Required action |
Your answer should be the lines below from the one with "operandReads o (blockPos (posA" to the one with "writes a row", both included, given again exactly and with nothing added.

Exercise input |
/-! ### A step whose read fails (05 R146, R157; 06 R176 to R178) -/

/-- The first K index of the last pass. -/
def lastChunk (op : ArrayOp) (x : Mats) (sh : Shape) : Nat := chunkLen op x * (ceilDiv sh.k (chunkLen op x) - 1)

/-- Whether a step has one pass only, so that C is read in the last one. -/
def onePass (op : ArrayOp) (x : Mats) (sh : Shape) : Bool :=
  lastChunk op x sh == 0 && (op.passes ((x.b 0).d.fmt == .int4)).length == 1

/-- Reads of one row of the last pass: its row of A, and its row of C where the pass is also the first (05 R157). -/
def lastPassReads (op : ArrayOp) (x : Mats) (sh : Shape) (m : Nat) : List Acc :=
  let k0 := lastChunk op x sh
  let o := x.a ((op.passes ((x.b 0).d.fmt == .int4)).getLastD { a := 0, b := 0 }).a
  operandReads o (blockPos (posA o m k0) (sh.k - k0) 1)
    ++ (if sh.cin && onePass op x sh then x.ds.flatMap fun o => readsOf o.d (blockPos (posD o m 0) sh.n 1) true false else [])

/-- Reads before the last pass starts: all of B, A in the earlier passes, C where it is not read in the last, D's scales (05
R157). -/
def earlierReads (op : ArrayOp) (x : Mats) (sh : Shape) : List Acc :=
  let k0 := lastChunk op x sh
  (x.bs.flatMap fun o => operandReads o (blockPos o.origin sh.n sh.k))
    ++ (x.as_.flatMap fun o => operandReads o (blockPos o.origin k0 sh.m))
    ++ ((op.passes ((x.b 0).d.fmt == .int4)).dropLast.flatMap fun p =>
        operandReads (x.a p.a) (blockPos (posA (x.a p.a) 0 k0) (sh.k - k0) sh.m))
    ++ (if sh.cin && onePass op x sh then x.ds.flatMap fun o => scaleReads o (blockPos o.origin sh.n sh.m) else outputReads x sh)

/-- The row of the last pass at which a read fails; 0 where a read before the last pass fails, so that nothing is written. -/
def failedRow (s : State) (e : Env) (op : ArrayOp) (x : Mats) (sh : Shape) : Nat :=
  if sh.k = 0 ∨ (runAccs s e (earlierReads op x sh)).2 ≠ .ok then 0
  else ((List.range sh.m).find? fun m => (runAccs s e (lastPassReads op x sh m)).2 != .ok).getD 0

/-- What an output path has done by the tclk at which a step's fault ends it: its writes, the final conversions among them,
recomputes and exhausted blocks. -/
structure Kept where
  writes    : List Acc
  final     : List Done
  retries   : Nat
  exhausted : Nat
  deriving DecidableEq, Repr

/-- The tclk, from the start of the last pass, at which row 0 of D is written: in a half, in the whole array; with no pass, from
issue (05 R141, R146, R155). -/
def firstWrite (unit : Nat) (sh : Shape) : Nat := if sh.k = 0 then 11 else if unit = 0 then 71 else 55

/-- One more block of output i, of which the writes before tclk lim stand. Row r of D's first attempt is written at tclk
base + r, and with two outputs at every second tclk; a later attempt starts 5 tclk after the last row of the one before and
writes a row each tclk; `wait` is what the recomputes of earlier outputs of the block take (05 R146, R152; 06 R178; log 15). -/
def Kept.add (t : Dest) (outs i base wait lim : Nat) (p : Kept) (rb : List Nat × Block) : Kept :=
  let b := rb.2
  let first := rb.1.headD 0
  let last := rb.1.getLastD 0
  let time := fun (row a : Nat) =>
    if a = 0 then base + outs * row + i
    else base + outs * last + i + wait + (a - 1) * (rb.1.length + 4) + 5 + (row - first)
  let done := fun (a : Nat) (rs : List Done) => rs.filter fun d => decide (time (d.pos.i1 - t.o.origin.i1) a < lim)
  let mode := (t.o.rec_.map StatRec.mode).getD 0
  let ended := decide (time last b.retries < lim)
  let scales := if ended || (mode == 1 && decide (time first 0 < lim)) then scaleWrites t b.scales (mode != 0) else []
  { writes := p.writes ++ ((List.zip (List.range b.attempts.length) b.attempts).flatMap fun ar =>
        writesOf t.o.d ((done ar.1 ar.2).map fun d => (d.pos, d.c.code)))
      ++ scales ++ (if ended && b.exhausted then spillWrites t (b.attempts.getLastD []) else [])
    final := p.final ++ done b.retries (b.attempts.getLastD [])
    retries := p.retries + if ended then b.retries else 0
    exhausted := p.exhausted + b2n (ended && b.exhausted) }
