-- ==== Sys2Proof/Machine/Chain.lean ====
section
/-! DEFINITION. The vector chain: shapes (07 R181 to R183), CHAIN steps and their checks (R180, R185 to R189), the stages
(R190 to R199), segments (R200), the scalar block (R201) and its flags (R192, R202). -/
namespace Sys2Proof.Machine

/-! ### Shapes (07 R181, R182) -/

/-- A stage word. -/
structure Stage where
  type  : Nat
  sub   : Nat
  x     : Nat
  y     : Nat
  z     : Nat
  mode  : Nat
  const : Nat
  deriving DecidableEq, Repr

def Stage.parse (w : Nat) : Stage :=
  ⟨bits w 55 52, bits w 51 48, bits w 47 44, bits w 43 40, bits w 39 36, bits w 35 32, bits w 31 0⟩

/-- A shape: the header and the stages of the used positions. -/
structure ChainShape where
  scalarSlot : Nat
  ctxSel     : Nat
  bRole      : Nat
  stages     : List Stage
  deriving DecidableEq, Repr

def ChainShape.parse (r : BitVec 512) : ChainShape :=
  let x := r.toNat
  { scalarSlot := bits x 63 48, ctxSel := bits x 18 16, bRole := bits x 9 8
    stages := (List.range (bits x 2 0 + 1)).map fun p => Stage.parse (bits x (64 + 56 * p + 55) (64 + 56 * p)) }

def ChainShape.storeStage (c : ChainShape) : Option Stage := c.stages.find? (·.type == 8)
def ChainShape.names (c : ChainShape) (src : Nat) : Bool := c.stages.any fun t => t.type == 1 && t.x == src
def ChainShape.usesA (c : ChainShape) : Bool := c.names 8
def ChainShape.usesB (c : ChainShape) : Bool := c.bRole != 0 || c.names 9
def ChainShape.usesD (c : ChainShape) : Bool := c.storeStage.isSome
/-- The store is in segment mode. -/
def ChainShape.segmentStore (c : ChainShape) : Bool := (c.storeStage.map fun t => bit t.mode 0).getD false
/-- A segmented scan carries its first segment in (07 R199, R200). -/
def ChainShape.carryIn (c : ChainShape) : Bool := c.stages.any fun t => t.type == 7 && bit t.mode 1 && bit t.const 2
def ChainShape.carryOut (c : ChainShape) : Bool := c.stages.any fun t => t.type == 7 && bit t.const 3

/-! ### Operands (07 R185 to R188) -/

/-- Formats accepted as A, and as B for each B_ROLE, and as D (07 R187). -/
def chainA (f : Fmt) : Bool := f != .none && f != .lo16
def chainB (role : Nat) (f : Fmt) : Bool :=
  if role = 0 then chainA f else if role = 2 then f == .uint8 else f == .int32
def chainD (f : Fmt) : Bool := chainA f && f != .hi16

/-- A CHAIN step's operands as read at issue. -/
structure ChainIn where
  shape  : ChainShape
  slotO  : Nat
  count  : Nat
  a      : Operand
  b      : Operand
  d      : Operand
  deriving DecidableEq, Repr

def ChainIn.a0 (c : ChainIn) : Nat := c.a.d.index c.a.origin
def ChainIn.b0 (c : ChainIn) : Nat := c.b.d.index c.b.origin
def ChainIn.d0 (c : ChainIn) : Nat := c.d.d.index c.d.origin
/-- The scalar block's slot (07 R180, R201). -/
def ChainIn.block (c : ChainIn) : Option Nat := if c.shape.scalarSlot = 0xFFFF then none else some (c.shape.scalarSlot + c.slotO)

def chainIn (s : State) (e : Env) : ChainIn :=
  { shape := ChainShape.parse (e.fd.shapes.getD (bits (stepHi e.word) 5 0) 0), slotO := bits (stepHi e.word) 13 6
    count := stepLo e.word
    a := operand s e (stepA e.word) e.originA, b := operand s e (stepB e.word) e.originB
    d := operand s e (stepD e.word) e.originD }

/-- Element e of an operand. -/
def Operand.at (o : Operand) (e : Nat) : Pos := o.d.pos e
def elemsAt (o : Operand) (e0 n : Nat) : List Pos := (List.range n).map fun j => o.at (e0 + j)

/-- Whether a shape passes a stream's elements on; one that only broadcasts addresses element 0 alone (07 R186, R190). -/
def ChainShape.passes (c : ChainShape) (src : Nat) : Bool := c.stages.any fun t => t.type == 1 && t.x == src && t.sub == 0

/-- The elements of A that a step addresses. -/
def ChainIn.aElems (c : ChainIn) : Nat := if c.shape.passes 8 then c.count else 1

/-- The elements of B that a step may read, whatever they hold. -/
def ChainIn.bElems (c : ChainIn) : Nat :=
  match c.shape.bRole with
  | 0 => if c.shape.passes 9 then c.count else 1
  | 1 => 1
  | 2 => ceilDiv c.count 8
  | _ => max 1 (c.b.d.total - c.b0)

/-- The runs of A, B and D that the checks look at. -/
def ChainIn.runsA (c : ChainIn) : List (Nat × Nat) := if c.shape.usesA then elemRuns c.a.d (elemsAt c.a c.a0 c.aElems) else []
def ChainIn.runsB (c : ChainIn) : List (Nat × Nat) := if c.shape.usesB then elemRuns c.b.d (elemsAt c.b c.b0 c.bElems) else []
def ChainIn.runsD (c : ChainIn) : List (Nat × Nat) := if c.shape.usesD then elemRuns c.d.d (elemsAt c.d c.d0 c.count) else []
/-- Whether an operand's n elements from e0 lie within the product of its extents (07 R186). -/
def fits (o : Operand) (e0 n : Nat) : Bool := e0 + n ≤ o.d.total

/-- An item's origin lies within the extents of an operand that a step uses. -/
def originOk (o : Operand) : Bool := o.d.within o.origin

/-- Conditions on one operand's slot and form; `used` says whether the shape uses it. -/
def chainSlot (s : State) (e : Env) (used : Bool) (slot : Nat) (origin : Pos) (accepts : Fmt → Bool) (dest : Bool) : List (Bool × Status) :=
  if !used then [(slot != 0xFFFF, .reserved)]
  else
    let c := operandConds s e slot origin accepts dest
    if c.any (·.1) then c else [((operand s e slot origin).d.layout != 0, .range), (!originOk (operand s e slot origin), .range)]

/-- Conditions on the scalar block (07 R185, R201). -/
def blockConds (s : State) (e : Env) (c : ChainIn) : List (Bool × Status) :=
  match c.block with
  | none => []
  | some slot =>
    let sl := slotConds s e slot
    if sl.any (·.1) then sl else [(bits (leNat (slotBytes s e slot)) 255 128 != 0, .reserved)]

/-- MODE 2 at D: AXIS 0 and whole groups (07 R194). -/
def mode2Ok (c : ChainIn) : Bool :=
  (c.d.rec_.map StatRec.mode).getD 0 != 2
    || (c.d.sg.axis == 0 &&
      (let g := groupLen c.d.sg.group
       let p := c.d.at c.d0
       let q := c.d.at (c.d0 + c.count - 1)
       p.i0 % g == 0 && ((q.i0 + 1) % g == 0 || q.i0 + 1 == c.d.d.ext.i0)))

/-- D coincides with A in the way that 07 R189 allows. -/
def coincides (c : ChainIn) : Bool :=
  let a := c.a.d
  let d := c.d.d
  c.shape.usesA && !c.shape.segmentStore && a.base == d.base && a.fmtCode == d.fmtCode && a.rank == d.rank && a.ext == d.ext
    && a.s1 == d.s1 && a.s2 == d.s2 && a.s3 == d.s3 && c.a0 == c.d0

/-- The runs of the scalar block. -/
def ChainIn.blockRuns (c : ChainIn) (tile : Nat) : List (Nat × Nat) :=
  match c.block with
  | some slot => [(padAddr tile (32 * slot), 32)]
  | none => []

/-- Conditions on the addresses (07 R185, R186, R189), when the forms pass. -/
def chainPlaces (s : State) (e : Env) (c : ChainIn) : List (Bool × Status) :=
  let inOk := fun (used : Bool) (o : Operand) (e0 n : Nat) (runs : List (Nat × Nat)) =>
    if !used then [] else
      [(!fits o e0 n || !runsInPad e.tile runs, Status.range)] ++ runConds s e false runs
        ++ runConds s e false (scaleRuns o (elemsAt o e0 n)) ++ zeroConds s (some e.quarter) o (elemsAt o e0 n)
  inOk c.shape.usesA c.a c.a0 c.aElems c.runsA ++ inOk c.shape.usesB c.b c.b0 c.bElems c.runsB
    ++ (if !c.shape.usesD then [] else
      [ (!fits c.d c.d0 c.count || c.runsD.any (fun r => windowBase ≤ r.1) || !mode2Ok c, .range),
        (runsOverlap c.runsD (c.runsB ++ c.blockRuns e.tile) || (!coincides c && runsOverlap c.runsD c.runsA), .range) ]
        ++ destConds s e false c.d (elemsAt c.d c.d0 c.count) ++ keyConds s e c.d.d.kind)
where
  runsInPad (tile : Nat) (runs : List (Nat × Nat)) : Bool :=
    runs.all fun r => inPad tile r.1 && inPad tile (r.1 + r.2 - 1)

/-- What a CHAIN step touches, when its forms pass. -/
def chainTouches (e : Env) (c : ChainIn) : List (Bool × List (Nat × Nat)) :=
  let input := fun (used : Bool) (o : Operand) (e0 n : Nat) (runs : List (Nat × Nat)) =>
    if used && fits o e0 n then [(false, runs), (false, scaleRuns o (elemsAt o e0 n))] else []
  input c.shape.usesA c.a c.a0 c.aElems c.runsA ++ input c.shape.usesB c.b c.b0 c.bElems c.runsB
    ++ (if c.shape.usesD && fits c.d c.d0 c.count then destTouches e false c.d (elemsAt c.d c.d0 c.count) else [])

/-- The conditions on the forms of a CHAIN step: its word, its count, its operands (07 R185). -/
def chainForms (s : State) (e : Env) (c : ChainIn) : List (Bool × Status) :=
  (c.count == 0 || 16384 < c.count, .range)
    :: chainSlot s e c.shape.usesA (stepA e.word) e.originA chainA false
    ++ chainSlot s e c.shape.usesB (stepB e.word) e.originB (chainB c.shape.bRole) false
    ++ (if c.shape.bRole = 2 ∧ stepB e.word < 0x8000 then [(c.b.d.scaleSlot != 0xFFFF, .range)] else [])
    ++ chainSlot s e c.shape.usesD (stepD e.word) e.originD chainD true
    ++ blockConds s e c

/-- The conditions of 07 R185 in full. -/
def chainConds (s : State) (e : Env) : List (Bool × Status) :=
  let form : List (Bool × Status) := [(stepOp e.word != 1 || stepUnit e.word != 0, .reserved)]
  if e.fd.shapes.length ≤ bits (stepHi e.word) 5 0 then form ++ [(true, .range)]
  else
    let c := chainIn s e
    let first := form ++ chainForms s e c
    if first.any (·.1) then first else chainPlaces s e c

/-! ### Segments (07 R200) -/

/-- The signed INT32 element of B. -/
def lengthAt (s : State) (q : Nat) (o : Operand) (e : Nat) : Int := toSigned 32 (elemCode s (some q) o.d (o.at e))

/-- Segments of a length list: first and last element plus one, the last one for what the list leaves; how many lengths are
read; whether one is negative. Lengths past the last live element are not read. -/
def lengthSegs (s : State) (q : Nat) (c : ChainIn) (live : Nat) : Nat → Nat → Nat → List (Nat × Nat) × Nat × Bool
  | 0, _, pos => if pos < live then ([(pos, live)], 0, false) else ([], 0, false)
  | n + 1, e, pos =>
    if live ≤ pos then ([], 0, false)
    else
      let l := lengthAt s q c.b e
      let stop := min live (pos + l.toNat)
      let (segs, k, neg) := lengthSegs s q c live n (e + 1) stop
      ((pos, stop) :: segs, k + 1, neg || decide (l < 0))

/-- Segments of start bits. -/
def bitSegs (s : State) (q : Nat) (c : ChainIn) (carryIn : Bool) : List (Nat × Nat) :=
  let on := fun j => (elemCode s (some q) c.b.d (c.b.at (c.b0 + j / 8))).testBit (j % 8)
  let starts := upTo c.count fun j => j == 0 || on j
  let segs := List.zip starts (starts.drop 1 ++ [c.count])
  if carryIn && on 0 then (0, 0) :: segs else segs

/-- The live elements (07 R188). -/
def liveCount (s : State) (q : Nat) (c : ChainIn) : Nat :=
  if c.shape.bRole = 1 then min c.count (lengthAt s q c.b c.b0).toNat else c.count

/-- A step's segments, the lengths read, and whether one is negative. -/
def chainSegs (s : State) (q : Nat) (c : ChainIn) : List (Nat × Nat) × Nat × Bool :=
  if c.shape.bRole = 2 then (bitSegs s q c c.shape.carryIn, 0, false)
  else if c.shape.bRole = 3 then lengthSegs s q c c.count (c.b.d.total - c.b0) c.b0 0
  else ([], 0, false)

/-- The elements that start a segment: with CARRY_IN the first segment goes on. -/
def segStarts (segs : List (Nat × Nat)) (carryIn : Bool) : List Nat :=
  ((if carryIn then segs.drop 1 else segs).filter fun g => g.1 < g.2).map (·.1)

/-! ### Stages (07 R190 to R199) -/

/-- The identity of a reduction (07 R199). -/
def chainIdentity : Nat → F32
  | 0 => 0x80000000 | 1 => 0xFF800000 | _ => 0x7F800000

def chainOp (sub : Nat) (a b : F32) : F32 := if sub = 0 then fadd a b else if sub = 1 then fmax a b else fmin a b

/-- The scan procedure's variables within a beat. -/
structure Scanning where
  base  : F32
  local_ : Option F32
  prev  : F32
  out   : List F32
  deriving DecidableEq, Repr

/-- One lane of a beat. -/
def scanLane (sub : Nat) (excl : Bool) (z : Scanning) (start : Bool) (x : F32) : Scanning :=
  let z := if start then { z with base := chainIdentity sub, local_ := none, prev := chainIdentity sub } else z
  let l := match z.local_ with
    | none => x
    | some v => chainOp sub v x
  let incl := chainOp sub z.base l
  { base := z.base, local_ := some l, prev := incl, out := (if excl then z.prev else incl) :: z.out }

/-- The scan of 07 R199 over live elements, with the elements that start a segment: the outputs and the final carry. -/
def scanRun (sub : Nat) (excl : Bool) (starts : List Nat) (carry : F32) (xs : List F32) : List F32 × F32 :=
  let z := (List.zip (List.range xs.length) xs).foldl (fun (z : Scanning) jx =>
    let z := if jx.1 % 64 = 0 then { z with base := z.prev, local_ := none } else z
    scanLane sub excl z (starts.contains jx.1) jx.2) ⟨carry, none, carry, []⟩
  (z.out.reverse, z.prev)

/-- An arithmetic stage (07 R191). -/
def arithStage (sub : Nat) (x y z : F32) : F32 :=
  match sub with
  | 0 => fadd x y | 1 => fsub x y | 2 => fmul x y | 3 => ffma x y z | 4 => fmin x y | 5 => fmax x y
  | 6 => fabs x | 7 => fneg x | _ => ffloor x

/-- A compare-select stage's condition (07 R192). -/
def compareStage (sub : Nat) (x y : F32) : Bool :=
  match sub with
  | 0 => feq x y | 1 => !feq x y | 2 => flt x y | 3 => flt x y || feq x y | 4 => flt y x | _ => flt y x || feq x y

Response box |
  operandReads o (blockPos (posA o m k0) (sh.k - k0) 1)
    ++ (if sh.cin && onePass op x sh then x.ds.flatMap fun o => readsOf o.d (blockPos (posD o m 0) sh.n 1) true false else [])

/-- Reads before the last pass starts: all of B, A in the earlier passes, C where it is not read in the last, D's scales (05
R157). -/
def earlierReads (op : ArrayOp) (x : Mats) (sh : Shape) : List Acc :=
  let k0 := lastChunk op x sh
  (x.bs.flatMap fun o => operandReads o (blockPos o.origin sh.n sh.k))
    ++ (x.as_.flatMap fun o => operandReads o (blockPos o.origin k0 sh.m))
    ++ ((op.passes ((x.b 0).d.fmt == .int4)).dropLast.flatMap fun p =>
        operandReads (x.a p.a) (blockPos (posA (x.a p.a) 0 k0) (sh.k - k0) sh.m))
    ++ (if sh.cin && onePass op x sh then x.ds.flatMap fun o => scaleReads o (blockPos o.origin sh.n sh.m) else outputReads x sh)

/-- The row of the last pass at which a read fails; 0 where a read before the last pass fails, so that nothing is written. -/
def failedRow (s : State) (e : Env) (op : ArrayOp) (x : Mats) (sh : Shape) : Nat :=
  if sh.k = 0 ∨ (runAccs s e (earlierReads op x sh)).2 ≠ .ok then 0
  else ((List.range sh.m).find? fun m => (runAccs s e (lastPassReads op x sh m)).2 != .ok).getD 0

/-- What an output path has done by the tclk at which a step's fault ends it: its writes, the final conversions among them,
recomputes and exhausted blocks. -/
structure Kept where
  writes    : List Acc
  final     : List Done
  retries   : Nat
  exhausted : Nat
  deriving DecidableEq, Repr

/-- The tclk, from the start of the last pass, at which row 0 of D is written: in a half, in the whole array; with no pass, from
issue (05 R141, R146, R155). -/
def firstWrite (unit : Nat) (sh : Shape) : Nat := if sh.k = 0 then 11 else if unit = 0 then 71 else 55

/-- One more block of output i, of which the writes before tclk lim stand. Row r of D's first attempt is written at tclk
base + r, and with two outputs at every second tclk; a later attempt starts 5 tclk after the last row of the one before and
writes a row each tclk; `wait` is what the recomputes of earlier outputs of the block take (05 R146, R152; 06 R178; log 15). -/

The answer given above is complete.